Below are entries; copy exactly the lines from the one with "((∀ j ∈ s.jobs, j.present = true → ∀" through the one with "((∀ j ∈ s.jobs, j.lines = []) →", both included, and leave out the rest.

___ INPUT

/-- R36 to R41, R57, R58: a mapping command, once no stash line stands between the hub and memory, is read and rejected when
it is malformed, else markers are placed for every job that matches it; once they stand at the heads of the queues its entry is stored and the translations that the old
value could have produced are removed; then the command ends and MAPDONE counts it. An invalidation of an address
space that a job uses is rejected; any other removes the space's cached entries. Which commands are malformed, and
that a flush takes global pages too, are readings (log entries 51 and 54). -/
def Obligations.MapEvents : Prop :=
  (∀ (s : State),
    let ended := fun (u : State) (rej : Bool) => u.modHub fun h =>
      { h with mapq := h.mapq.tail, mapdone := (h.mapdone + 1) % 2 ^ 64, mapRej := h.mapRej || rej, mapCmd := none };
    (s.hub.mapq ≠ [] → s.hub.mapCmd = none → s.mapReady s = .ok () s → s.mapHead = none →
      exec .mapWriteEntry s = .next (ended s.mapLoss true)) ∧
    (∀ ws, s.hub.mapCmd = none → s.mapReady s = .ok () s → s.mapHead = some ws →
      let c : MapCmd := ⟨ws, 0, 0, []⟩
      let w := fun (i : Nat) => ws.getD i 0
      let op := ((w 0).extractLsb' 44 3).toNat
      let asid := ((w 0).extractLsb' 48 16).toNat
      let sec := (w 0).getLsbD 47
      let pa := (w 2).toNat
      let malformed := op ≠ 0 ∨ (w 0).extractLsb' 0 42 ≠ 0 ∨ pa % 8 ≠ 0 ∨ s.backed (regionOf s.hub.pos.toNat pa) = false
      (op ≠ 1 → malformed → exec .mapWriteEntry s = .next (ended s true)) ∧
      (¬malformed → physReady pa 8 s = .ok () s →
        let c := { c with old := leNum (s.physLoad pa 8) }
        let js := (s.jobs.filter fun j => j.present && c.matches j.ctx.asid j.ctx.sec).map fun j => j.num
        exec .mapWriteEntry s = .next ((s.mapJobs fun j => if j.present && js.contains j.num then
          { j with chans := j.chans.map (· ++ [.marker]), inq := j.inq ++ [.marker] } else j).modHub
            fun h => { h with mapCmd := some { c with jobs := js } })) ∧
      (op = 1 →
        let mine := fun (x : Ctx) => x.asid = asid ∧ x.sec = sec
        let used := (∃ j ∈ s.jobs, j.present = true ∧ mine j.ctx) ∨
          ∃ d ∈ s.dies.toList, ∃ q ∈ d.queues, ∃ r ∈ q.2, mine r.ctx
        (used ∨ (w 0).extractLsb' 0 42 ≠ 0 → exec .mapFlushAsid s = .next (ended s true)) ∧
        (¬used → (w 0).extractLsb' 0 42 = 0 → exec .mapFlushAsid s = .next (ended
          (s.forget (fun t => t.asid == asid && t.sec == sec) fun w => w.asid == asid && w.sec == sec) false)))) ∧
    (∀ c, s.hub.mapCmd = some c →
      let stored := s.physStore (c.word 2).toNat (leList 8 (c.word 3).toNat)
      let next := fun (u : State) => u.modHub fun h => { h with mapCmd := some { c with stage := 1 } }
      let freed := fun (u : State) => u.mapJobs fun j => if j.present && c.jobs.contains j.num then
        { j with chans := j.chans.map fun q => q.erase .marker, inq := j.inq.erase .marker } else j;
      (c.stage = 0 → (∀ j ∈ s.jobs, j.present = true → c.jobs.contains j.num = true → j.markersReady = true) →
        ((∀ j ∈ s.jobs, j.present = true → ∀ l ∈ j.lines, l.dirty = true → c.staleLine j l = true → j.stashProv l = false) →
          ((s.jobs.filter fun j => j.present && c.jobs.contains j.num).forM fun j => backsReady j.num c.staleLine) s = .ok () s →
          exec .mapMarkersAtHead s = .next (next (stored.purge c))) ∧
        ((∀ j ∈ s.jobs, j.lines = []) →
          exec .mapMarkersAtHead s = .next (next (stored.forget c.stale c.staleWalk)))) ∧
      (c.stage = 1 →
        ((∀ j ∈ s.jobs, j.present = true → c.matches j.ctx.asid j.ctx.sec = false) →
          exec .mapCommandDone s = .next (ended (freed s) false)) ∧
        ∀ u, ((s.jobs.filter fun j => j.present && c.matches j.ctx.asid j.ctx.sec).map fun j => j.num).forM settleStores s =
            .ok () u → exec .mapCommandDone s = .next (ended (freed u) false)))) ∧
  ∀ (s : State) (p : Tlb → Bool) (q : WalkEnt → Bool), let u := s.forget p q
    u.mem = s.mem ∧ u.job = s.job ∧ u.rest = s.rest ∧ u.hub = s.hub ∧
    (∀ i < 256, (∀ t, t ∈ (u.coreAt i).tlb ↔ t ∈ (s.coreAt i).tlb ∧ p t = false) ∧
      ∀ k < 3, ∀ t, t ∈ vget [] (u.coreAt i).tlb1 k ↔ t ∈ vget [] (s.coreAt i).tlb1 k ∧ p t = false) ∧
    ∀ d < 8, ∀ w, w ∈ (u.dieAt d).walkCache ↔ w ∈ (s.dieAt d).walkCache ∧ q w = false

______
___ INPUT

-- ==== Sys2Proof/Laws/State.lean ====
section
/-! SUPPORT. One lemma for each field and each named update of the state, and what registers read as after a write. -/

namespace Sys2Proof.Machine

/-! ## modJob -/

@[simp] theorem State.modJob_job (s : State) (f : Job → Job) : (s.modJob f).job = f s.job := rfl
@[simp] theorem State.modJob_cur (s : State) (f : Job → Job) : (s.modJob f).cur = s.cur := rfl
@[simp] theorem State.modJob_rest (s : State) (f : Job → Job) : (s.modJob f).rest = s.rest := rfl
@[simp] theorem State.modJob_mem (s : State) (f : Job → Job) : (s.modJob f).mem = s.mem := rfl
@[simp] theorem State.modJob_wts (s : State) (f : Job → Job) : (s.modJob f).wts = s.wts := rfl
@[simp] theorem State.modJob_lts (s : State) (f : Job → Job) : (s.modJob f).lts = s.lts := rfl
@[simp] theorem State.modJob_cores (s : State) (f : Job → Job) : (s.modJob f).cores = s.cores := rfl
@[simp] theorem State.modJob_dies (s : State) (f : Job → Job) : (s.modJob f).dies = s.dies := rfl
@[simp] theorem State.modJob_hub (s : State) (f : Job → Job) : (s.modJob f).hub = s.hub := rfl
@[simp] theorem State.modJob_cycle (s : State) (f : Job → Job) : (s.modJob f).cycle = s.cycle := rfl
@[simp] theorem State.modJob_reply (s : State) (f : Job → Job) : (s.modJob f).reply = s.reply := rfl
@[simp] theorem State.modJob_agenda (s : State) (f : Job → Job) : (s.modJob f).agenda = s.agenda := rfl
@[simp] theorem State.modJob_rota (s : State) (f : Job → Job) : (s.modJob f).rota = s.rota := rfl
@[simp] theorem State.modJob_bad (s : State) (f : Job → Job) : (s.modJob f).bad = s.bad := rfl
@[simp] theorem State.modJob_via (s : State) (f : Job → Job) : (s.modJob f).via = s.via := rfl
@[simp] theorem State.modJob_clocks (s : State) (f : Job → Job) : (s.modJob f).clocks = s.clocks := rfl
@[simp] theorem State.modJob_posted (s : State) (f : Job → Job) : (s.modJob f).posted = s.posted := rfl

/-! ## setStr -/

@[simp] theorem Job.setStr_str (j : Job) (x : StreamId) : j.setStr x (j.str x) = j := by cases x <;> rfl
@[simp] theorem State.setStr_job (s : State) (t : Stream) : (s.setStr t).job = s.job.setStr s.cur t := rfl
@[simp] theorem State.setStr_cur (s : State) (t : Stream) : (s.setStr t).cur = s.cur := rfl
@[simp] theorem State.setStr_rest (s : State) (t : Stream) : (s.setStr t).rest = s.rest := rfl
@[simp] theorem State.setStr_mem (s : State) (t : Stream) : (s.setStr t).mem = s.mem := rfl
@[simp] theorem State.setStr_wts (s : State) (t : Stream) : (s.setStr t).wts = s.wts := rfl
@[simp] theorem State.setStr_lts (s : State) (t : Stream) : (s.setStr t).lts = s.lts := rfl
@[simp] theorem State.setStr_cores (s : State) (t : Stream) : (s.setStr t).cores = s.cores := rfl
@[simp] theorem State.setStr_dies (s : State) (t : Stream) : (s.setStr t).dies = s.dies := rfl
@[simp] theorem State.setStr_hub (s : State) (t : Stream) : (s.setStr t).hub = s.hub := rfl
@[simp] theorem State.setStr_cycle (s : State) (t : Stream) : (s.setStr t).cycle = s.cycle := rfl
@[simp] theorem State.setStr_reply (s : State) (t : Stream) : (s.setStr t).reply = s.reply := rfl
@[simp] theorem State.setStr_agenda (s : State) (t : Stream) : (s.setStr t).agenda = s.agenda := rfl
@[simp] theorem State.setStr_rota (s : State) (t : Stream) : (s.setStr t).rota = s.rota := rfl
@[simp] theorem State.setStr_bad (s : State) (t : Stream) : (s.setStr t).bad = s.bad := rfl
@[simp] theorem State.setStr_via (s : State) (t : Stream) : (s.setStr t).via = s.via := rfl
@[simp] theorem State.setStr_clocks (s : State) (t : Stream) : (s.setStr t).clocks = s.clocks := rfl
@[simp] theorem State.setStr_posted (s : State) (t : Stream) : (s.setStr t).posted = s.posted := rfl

______

_TASK OUTPUT_
        ((∀ j ∈ s.jobs, j.present = true → ∀ l ∈ j.lines, l.dirty = true → c.staleLine j l = true → j.stashProv l = false) →
          ((s.jobs.filter fun j => j.present && c.jobs.contains j.num).forM fun j => backsReady j.num c.staleLine) s = .ok () s →
          exec .mapMarkersAtHead s = .next (next (stored.purge c))) ∧
        ((∀ j ∈ s.jobs, j.lines = []) →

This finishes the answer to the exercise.